In a recent message to our Playhouse community, Executive Director Zach Flock writes:
Please indulge me while I geek out over data.
I want to share two charts with you, and see if you reach the same conclusion I did.
The first chart shows our 2025 operating expenses by month.
The second chart shows our 2025 Annual Fund donations by month.
Notice anything?
Here’s what I see. First, our expenses are pretty consistent from month to month, except for start-of-year costs in January.
Second, while expenses are consistent, annual fund donations are not. More than 75% of our annual fund donations don’t come in until the second half of the year. A third of all donations are made in a single day in August on Erie Gives.
For an organization with a very lean budget, that means we’re low on cash for much of the year. Annual Fund donations make up about 20% of our total revenue, so we feel the pinch.
As grateful as we are for every donation – and for the 3-4% match they receive during Erie Gives – we’d really benefit from a more steady flow of donations spread across the year.
In other words, we need the second chart to look more like the first chart.

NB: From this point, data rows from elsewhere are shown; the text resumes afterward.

-- ==== Sys2Proof/Machine/Browse.lean ====
section
/-! DEFINITION. The browse arithmetic (R146 to R151), the browse file's addresses (R148), the reducer
(R154), and the jobs of the Browse Engine (R152, R153, R159 to R162) with the commands
BROWSE_QUEUE_ENTRY, REDUCER_TAKES_JOB, DECODE_COMPLETE and SHED_AGE_EXPIRY. -/

namespace Sys2Proof.Machine

/-! ### Rates and picture sizes -/

/-- The frame rate of a rate code (R146). -/
def rateOf : Nat → Option Rate
  | 1 => some ⟨5, 1⟩
  | 2 => some ⟨10, 1⟩
  | 3 => some ⟨25, 2⟩
  | 4 => some ⟨15000, 1001⟩
  | 5 => some ⟨15, 1⟩
  | 6 => some ⟨24000, 1001⟩
  | 7 => some ⟨24, 1⟩
  | 8 => some ⟨25, 1⟩
  | 9 => some ⟨30000, 1001⟩
  | 10 => some ⟨30, 1⟩
  | 11 => some ⟨50, 1⟩
  | 12 => some ⟨60000, 1001⟩
  | 13 => some ⟨60, 1⟩
  | _ => none

/-- The rate of a code that has passed its check (R11). -/
def rateAt (code : Nat) : Rate := (rateOf code).getD ⟨1, 1⟩

/-- The browse rate is higher than the source rate, by cross-multiplication (R146). -/
def OpenParams.rateExceeds (p : OpenParams) : Bool :=
  decide ((rateAt p.sourceRate).num * (rateAt p.browseRate).den
    < (rateAt p.browseRate).num * (rateAt p.sourceRate).den)

/-- The effective browse rate (R12, R146). -/
def OpenParams.effRate (p : OpenParams) : Rate :=
  if p.rateExceeds then rateAt p.sourceRate else rateAt p.browseRate

/-- floor and ceil of a quotient (00_scope, section 5). -/
def ceilDiv (a b : Nat) : Nat := (a + b - 1) / b

/-- A browse dimension: ceil(source / factor), raised by one if it is odd (R147). -/
def browseDim (source factor : Nat) : Nat :=
  let x := ceilDiv source factor
  x + x % 2

/-- The size of a browse frame record at a factor (R147). -/
def OpenParams.recordSize (p : OpenParams) (factor : Nat) : Nat :=
  32 + browseDim p.width factor * browseDim p.height factor * 3 / 2

/-- The record fits the browse slot at a factor (R147). -/
def OpenParams.fitsAt (p : OpenParams) (factor : Nat) : Bool :=
  decide (p.recordSize factor ≤ p.browseSlot)

/-- The effective decimation factor (R12, R147): the given D if the record fits, else the next of 4
and 8 above D at which it fits. -/
def OpenParams.effFactor (p : OpenParams) : Nat :=
  if p.fitsAt p.factor then p.factor
  else if p.factor < 4 ∧ p.fitsAt 4 then 4
  else 8

/-! ### The browse file (R148) -/

/-- The size of the index area: C × 64 rounded up to a multiple of 4,096. -/
def OpenParams.indexArea (p : OpenParams) : Nat := ceilDiv (p.slotCount * 64) 4096 * 4096

/-- The address of the index record of a sequence number. -/
def OpenParams.indexAddr (p : OpenParams) (seq : Nat) : Nat := p.browseBase + seq * 64

/-- The address of browse frame `k`. -/
def OpenParams.frameAddr (p : OpenParams) (k : Nat) : Nat :=
  p.browseBase + p.indexArea + k * p.browseSlot

/-! ### Which browse frames a chunk writes (R149 to R151) -/

/-- Nb × Ds of the effective rates. -/
def FeedContext.rateUp (c : FeedContext) : Nat :=
  c.effRate.num * (rateAt c.params.sourceRate).den

/-- Db × Ns of the effective rates. -/
def FeedContext.rateDown (c : FeedContext) : Nat :=
  c.effRate.den * (rateAt c.params.sourceRate).num

/-- The source frame n_k that browse frame `k` pictures (R149). -/
def FeedContext.pictured (c : FeedContext) (k : Nat) : Nat := k * c.rateDown / c.rateUp

/-- ceil(x × Nb × Ds / (Db × Ns)): K1 at x = a, and K2 + 1 at x = a + m (R149). -/
def FeedContext.naturalFrom (c : FeedContext) (x : Nat) : Nat := ceilDiv (x * c.rateUp) c.rateDown

/-- The cue frame of a cued source frame (R150). -/
def FeedContext.cueFrame (c : FeedContext) (x : Nat) : Nat := x * c.rateUp / c.rateDown

/-- The governing cue of a browse frame: the smallest cue whose cue frame it is (R150). -/
def FeedContext.governing (c : FeedContext) (k : Nat) : Option Nat :=
  (c.params.cues.filter (fun x => c.cueFrame x == k)).min?

/-- What a chunk does with browse frame `k` (R149, R150): it owns a cue frame whose governing cue it
contains, with that picture; omits one whose governing cue it does not contain; and owns the other
frames of its natural range. -/
def FeedContext.planFrame (c : FeedContext) (h : ChunkHeader) (k : Nat) : Option PlannedFrame :=
  match c.governing k with
  | some x =>
    if h.first ≤ x ∧ x < h.first + h.frames then some ⟨k, x, true⟩ else none
  | none =>
    if c.naturalFrom h.first ≤ k ∧ k < c.naturalFrom (h.first + h.frames) then
      some ⟨k, c.pictured k, false⟩
    else none

/-- The owned set of a chunk, in ascending frame number: frames K1 − 1 to K2 (R151). -/
def FeedContext.ownedSet (c : FeedContext) (h : ChunkHeader) : List PlannedFrame :=
  let k1 := c.naturalFrom h.first
  (List.range' (k1 - 1) (c.naturalFrom (h.first + h.frames) - (k1 - 1))).filterMap (c.planFrame h)

/-- The written set: the owned set below the browse slot count (R151). -/
def FeedContext.writtenSet (c : FeedContext) (h : ChunkHeader) : List PlannedFrame :=
  (c.ownedSet h).filter (fun f => decide (f.number < c.params.browseSlots))

/-- A frame of the owned set lies at or above the browse slot count (R151). -/
def FeedContext.overruns (c : FeedContext) (h : ChunkHeader) : Bool :=
  (c.ownedSet h).any (fun f => decide (c.params.browseSlots ≤ f.number))

/-! ### The reducer (R154) -/

/-- A sample of a plane; beyond the right and bottom edges the last column and row are repeated. -/
def sampleAt (w h : Nat) (plane : List Byte) (x y : Nat) : Nat :=
  (plane.getD (min y (h - 1) * w + min x (w - 1)) 0).toNat

/-- The mean of the `f × f` source samples an output sample covers, halves rounded up. -/
def meanSample (f w h : Nat) (plane : List Byte) (x y : Nat) : Byte :=
  let sum := ((List.range f).map (fun j =>
    ((List.range f).map (fun i => sampleAt w h plane (x * f + i) (y * f + j))).sum)).sum
  BitVec.ofNat 8 ((2 * sum + f * f) / (2 * (f * f)))

/-- A plane reduced by a factor to `ow × oh` samples, row by row. -/
def reducePlane (f w h ow oh : Nat) (plane : List Byte) : List Byte :=
  (List.range oh).flatMap (fun y => (List.range ow).map (fun x => meanSample f w h plane x y))

/-- The browse picture of a decoded picture: luma, then blue difference, then red difference (R154,
R190). The source's chroma planes are half its size, rounded up (log 8). -/
def reducePicture (f : Nat) (p : Picture) : List Byte :=
  let ow := browseDim p.width f
  let oh := browseDim p.height f
  let cw := (p.width + 1) / 2
  let ch := (p.height + 1) / 2
  reducePlane f p.width p.height ow oh p.luma ++ reducePlane f cw ch (ow / 2) (oh / 2) p.cb
    ++ reducePlane f cw ch (ow / 2) (oh / 2) p.cr

/-- A decoding succeeds when it gives m pictures of the source width and height (R154). -/
def FeedContext.decodes (c : FeedContext) (h : ChunkHeader) (ps : List Picture) : Bool :=
  ps.length == h.frames
    && ps.all (fun p => p.width == c.params.width && p.height == c.params.height)

/-- The reduced pictures of a written set: the picture of source frame f is the decoded picture at
place f − a (R154). -/
def FeedContext.reduced (c : FeedContext) (h : ChunkHeader) (w : List PlannedFrame)
    (ps : List Picture) : List (List Byte) :=
  w.map (fun f => reducePicture c.effFactor (ps.getD (f.source - h.first) default))

/-! ### Jobs (R152) -/

/-- The job of a position. -/
def Job.isFor (j : Job) (feed seq : Nat) : Bool := j.feed == feed && j.seq == seq

/-- The shed age of a job now (R159). -/
def Job.ageAt (j : Job) (now : Nat) : Nat :=
  j.shedAge + (match j.shedSince with
    | none => 0
    | some t => now - t)

/-- The shed age runs for a WITH CHUNK job in WAITING or QUEUED, its feed not browse-held (R159). -/
def Job.ageRuns (j : Job) (held : Bool) : Bool :=
  j.kind == .withChunk && (j.stage == .waiting || j.stage == .queued) && !held

/-- The shed age set running, or stood still where it stands (R159). -/
def Job.syncAge (now : Nat) (held : Bool) (j : Job) : Job :=
  if j.ageRuns held then
    match j.shedSince with
    | none => { j with shedSince := some now }
    | some _ => j
  else { j with shedAge := j.ageAt now, shedSince := none }

/-- Every shed age brought to what the browse holds now say (R159, R161). -/
def State.syncShedAges (s : State) : State :=
  { s with
    waitJobs := s.waitJobs.map (fun j => j.syncAge s.now (s.browseHeld j.feed))
    queueJobs := s.queueJobs.map (fun j => j.syncAge s.now (s.browseHeld j.feed)) }

/-- A WITH CHUNK job: the written set computed, the shed age at 0, the retry not spent (R153). -/
def FeedContext.chunkJob (c : FeedContext) (uid seq : Nat) (h : ChunkHeader) : Job :=
  { uid := uid, feed := c.feed, seq := seq, kind := .withChunk, chunk := some h,
    written := c.writtenSet h, naturalFirst := c.naturalFrom h.first, stage := .waiting,
    content := .present, retrySpent := false, shedAge := 0, shedSince := none, pictures := [],
    inFlight := none }

/-- A CHUNKLESS job, whose content is a MISSING index record (R160). -/
def FeedContext.chunklessJob (c : FeedContext) (uid seq : Nat) : Job :=
  { uid := uid, feed := c.feed, seq := seq, kind := .chunkless, chunk := none, written := [],
    naturalFirst := 0, stage := .waiting, content := .missing, retrySpent := false, shedAge := 0,
    shedSince := none, pictures := [], inFlight := none }

/-- BROWSE OVERRUN is latched when the written set is computed and a frame is removed (R151). -/
def State.latchOverrun (s : State) (feed : Nat) (h : ChunkHeader) : State :=
  s.mapCtx feed (fun c => if c.overruns h then c.latchBrowseOverrun else c)

/-- A browse job handed over WITH CHUNK (R153): it joins the end of the waiting list. A CHUNKLESS job
of the position that still waits there becomes WITH CHUNK in its place (R160); one already taken into
the queue keeps its MISSING content (R108). -/
def State.handOverChunk (s : State) (feed seq : Nat) (h : ChunkHeader) : State :=
  match s.ctx? feed with
  | none => s
  | some c =>
    let held := s.browseHeld feed
    if s.queueJobs.any (·.isFor feed seq) || s.shedJobs.any (·.isFor feed seq) then s
    else if s.waitJobs.any (·.isFor feed seq) then
      ({ s with waitJobs := s.waitJobs.map (fun j =>
          if j.isFor feed seq then (c.chunkJob j.uid seq h).syncAge s.now held else j) }
        : State).latchOverrun feed h
    else
      (({ s with waitJobs := s.waitJobs ++ [(c.chunkJob s.nextUid seq h).syncAge s.now held] }
        : State).bumpUid).latchOverrun feed h

/-- The engine keeps a job of the position already. -/
def State.hasJob (s : State) (feed seq : Nat) : Bool :=
  s.waitJobs.any (·.isFor feed seq) || s.queueJobs.any (·.isFor feed seq)
    || s.shedJobs.any (·.isFor feed seq)

/-- A browse job handed over CHUNKLESS (R108, R153). A position has at most one job in the engine
(R152), so one that is there already stays. -/
def State.handOverChunkless (s : State) (feed seq : Nat) : State :=
  match s.ctx? feed with
  | none => s
  | some c =>
    if s.hasJob feed seq then s
    else ({ s with waitJobs := s.waitJobs ++ [c.chunklessJob s.nextUid seq] } : State).bumpUid

/-- The browse job of a position withdrawn (R162): it leaves the waiting list, queue or shed list in
any stage, with its write if that is not issued; a decoding of it is abandoned. -/
def State.withdrawJob (s : State) (feed seq : Nat) : State :=
  let gone := ((s.waitJobs ++ s.queueJobs ++ s.shedJobs).filter (·.isFor feed seq)).map (·.uid)
  { s with
    waitJobs := s.waitJobs.filter (fun j => !j.isFor feed seq)
    queueJobs := s.queueJobs.filter (fun j => !j.isFor feed seq)
    shedJobs := s.shedJobs.filter (fun j => !j.isFor feed seq)
    browseReady := s.browseReady.filter (fun u => !gone.contains u) }

/-- Every browse job of a feed leaves the engine, with its write if that is not issued (R6, R7, R162). -/
def State.withdrawJobs (s : State) (feed : Nat) : State :=
  let gone := ((s.waitJobs ++ s.queueJobs ++ s.shedJobs).filter (·.feed == feed)).map (·.uid)
  { s with
    waitJobs := s.waitJobs.filter (fun j => j.feed != feed)
    queueJobs := s.queueJobs.filter (fun j => j.feed != feed)
    shedJobs := s.shedJobs.filter (fun j => j.feed != feed)
    browseReady := s.browseReady.filter (fun u => !gone.contains u) }

/-- A job leaves its queue or list (R156). -/
def State.removeJob (s : State) (uid : Nat) : State :=
  { s with
    waitJobs := s.waitJobs.filter (fun j => j.uid != uid)
    queueJobs := s.queueJobs.filter (fun j => j.uid != uid)
    shedJobs := s.shedJobs.filter (fun j => j.uid != uid)
    browseReady := s.browseReady.filter (· != uid) }

/-- A change of one job in the browse queue or the shed list. -/
def State.mapJob (s : State) (uid : Nat) (f : Job → Job) : State :=
  { s with
    queueJobs := s.queueJobs.map (fun j => if j.uid == uid then f j else j)
    shedJobs := s.shedJobs.map (fun j => if j.uid == uid then f j else j) }

/-- The job of a number in the browse queue or the shed list. -/
def State.job? (s : State) (uid : Nat) : Option Job :=
  (s.queueJobs ++ s.shedJobs).find? (fun j => j.uid == uid)

/-- A job's write becomes ready for turn 6 (R156). -/
def State.readyWrite (s : State) (uid : Nat) : State :=
  { s with browseReady := s.browseReady ++ [uid] }
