/-- STORAGE_QUIET_TIME_END (R118). -/
def execStorageQuietTimeEnd (s : State) : Host.Outcome State Fault Refusal := .next s.quietEnds

/-! ### Answer fragments (R189) -/

/-- The byte at a place of a message, from the last fragment gathered that covers it. -/
def Gather.byteAt (g : Gather) (i : Nat) : Option Byte :=
  (g.pieces.reverse.find? (fun p => decide (p.1 ≤ i ∧ i < p.1 + p.2.length))).bind
    (fun p => p.2[i - p.1]?)

/-- The whole message, once every byte of it has been received (R189). -/
def Gather.message (g : Gather) : Option (List Byte) := (List.range g.total).mapM g.byteAt

/-- A fragment gathered under its tag (R189): the gathering goes on, or, with every byte received, the
message has arrived; one of no request kind is ignored there (R113). -/
def State.gather (s : State) (g : Gather) : State :=
  let rest := s.gathers.filter (fun x => x.tag != g.tag)
  match g.message with
  | none => { s with gathers := rest ++ [g] }
  | some m =>
    { s with gathers := rest,
             arrived := if (messageKind m).isSome then s.arrived ++ [m] else s.arrived }

/-- A storage frame received (R189): of another type, over 9,000 bytes or shorter than its header it is
discarded; a total length that disagrees with earlier fragments of the tag discards what has been
gathered for it and is itself dropped (log 3). In SETUP FAULT no answer is taken (R132); in LOADING the spec
does not say whether fragments are gathered, and the model drops them (log 36). -/
def State.takeFragment (s : State) (f : Frame) : State :=
  if !s.operating || f.ftype != Config.storageType || decide (Config.storageFrameMax < f.body.length)
      || decide (f.body.length < Config.fragmentHeader) then s
  else
    let tag := byteAt f.body 0
    let piece := (field f.body 4 4, f.body.drop Config.fragmentHeader)
    let total := field f.body 8 4
    match s.gathers.find? (fun g => g.tag == tag) with
    | none => s.gather { tag := tag, total := total, pieces := [piece] }
    | some g =>
      if g.total = total then s.gather { g with pieces := g.pieces ++ [piece] }
      else { s with gathers := s.gathers.filter (fun x => x.tag != tag) }

/-- STORAGE_FRAGMENT_RECEIVED (R189). -/
def execStorageFragmentReceived (f : Frame) (s : State) : Host.Outcome State Fault Refusal :=
  .next (s.takeFragment f)

end Sys2Proof.Machine
end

Our 2026 Annual Fund goal is $275,000. That averages out to just about $23,000 a month. We’re asking our supporters to make an annual fund donation early (why not now?) and often (make it a monthly recurring donation!).
Without the Annual Fund, our average ticket price would increase by $10, pricing a lot of patrons out. The Annual Fund helps make theatre accessible to our entire community!
A year from now, I hope to send an email where the second chart looks more like the first one – 12 months of consistent Annual Fund donations, bringing much-needed stability to our day-to-day operations.
That’s the impact you can have! Let’s do this!